HiveBrain v1.2.0
Get Started
← Back to all entries
patternsqlMinor

Long SQL query with much duplication between two halves of a UNION

Submitted by: @import:stackexchange-codereview··
0
Viewed 0 times
halvesmuchsqlwithqueryduplicationlonguniontwobetween

Problem

This works, but it's huge.

We need to repeat each table column on each UNION SELECT, as well as the WHERE clause for DATE comparison.

( 
SELECT GROUP_CONCAT(APA_T.district), t.name 
FROM tbl_activity AS t 
INNER JOIN tbl_activity_package AS ap ON t.id = ap.activity_id 
INNER JOIN ( 
SELECT DISTINCT apa.district AS district, ( 
SELECT s1.activity_package_id 
FROM tbl_activity_package_address s1 
WHERE apa.district = s1.district 
ORDER BY s1.id DESC 
LIMIT 1 
) AS idActivityPackage 
FROM 
tbl_activity_package_address apa 
ORDER BY apa.district 
) AS APA_T 
ON ap.id = APA_T.idActivityPackage 
WHERE (ap.publication_date = CURDATE()) 
GROUP BY t.name 
ORDER BY APA_T.district 
) 
UNION DISTINCT 
( 
SELECT GROUP_CONCAT(DISTINCT apa2.district ORDER BY apa2.district), t2.name 
FROM tbl_activity AS t2 
INNER JOIN tbl_activity_package AS ap2 ON t2.id = ap2.activity_id 
INNER JOIN tbl_activity_package_address AS apa2 ON ap2.id = apa2.activity_package_id 
WHERE (ap2.publication_date = CURDATE()) 
GROUP BY t2.name 
ORDER BY apa2.district 
) 
LIMIT 6, 6


I have removed the WHERE CLAUSE for DATE comparisons, because I can't have it on this fiddle structure, but, the repetition is still an issue. I've been told about INTERSECT but found nothing about that on MySQL.

http://sqlfiddle.com/#!2/37dd94/51

Solution

Your SQL Fiddle and the question have inconsistent column names: the fiddle has id_activity_package, while the code in this question has activity_package_id. I'll consider the fiddle as supplementary information, and treat the code in the question as authoritative.

The two halves of the UNION are nearly identical, with the exception of the second INNER JOIN. Let's analyze it one step at a time.

-
In the first half of the UNION, you join with APA_T, which is…

SELECT DISTINCT apa.district AS district,
    (SELECT s1.activity_package_id
        FROM tbl_activity_package_address s1
        WHERE apa.district = s1.district
        ORDER BY s1.id DESC
        LIMIT 1
    ) AS idActivityPackage
    FROM tbl_activity_package_address apa 
    ORDER BY apa.district


The DISTINCT there is superfluous, since the innermost SELECT is guaranteed to return at most one row per district.

As I read it, APA_T is a subquery that lists the most recently added activity_package_id for each district. I think it's worth creating a view for clarity.
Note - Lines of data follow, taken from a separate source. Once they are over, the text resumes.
-- ==== Sys2Proof/Proofs/FwRows.lean ====
section
/-!
SUPPORT. Live activation, service modules, the kernel's periods and the precinct reset (R508–R518, R606).
-/
namespace Sys2Proof.Machine

/-! ### Activation -/

section
variable {s u w : State} {f : FuncNo} {m h b : Bytes} {a : FwAct} {addr : BitVec 57} {secs : List (Nat × Bytes)} {c : Bool} {k slot n : Nat}

/-- An activation of a slot for a function is under way. -/
def State.actUnder (s : State) (k slot : Nat) : State := { s with fw := { s.fw with act := some { by_ := some k, slot := slot } } }

/-- The slot of an activation is the other one, and no emergency is declared. -/
structure SlotOk (s : State) (slot : Nat) : Prop where
  range : slot ≤ 1
  other : slot ≠ s.running
  calm : s.fbit pwrStatus F.pwrStatus_DECLARED = false

/-- Firmware that a management controller updates or has ready holds the activation. -/
def State.fwHeld (s : State) : Prop := 1 ∈ s.side.ready ∨ ∃ x, s.side.update = some x ∧ x.comp = 1

theorem State.fwHeld_iff (s : State) :
    (s.side.ready.contains 1 || s.side.update.any fun u => decide (u.comp = 1)) = true ↔ s.fwHeld := by
  rw [Bool.or_eq_true, List.contains_iff_mem, State.fwHeld]
  cases s.side.update with
  | none => simp
  | some x => simp

theorem SlotOk.starts (h : SlotOk s slot) :
    ¬ (1 < slot ∨ slot = s.running ∨ s.fbit pwrStatus F.pwrStatus_DECLARED = true) := by
  rintro (hr | ho | hd)
  · exact Nat.not_lt.mpr h.range hr
  · exact h.other ho
  · exact ne_true_of_eq_false h.calm hd

/-- What an activation of a right slot is, by the check of its image. -/
theorem SlotOk.fwStart (h : SlotOk s slot) : s.fwStart (some k) false slot = match s.fwCheck (s.fwSlot slot) with
    | (x, 0, _) => ({ x.actUnder k slot with eth := { x.eth with missed := [] } } : State).fset fwStateReg F.fwState_PHASE 2
    | (x, st, inj) => ((x.loadRefused st inj).actUnder k slot).fwEnd 8 st := by
  have hslot : ¬ (1 < slot ∨ slot = s.running) := fun hx => h.starts (hx.imp_right .inl)
  simp only [State.fwStart, if_neg hslot, h.calm, Bool.false_eq_true, if_false, State.actUnder] <;> rfl

theorem execFwActivate_starts (ht : s.takeMsg f.val 0x0130 1 = .ok m) (h : SlotOk s (mNum m 0 1)) (hb : s.fwBusy = false)
    (hh : ¬ s.fwHeld) : exec (.fwActivate f) s = .next (s.fwStart (some f.val) false (mNum m 0 1)) := by
  have hheld := (not_congr s.fwHeld_iff).mpr hh
  have hgo : ¬ (s.fwBusy || (s.side.ready.contains 1 || s.side.update.any fun u => decide (u.comp = 1))) = true := by
    rw [hb, Bool.false_or]
    exact hheld
  show execFwActivate f s = _
  simp only [execFwActivate, ht, if_neg h.starts, if_neg hgo, done]

theorem execFwActivate_slot (ht : s.takeMsg f.val 0x0130 1 = .ok m) (h : 1 < mNum m 0 1 ∨ mNum m 0 1 = s.running) :
    exec (.fwActivate f) s = .next ((s.actUnder f.val (mNum m 0 1)).fwEnd 1 0) := by
  have hslot : 1 < mNum m 0 1 ∨ mNum m 0 1 = s.running ∨ s.fbit pwrStatus F.pwrStatus_DECLARED = true := h.imp_right .inl
  show execFwActivate f s = _
  simp only [execFwActivate, ht, if_pos hslot, done]
  exact congrArg Host.Outcome.next (if_pos h)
CREATE VIEW latest_activity_package_address AS
SELECT *
    FROM tbl_activity_package_address
    WHERE id IN (
        SELECT MAX(id)
            FROM tbl_activity_package_address AS latest_apa
            GROUP BY district
    );


Then, the first half of the UNION becomes:

SELECT GROUP_CONCAT(district ORDER BY district), t.name
    FROM tbl_activity AS t
        INNER JOIN tbl_activity_package AS ap
            ON t.id = ap.activity_id
        INNER JOIN latest_activity_package_address AS apa
            ON ap.id = apa.activity_package_id
    WHERE (ap.publication_date = CURDATE())
    GROUP BY t.name
    ORDER BY apa.district


I've copied the ORDER BY clause into the GROUP_CONCAT(), where I think it belongs.

-
Next, I'd like to point out that LIMIT 6,6 will produce non-deterministic results, since there is no ORDER BY clause on the UNION query. You've put an ORDER BY on each half of the UNION, but that doesn't guarantee that the result will be ordered the same way.

-
Surprisingly, I haven't found a way to reduce duplication between the two halves of the UNION. However, there is now a nice parallelism which may be more aesthetically pleasing. You don't need to select new table aliases for the second half; they aren't in the same scope as the first half.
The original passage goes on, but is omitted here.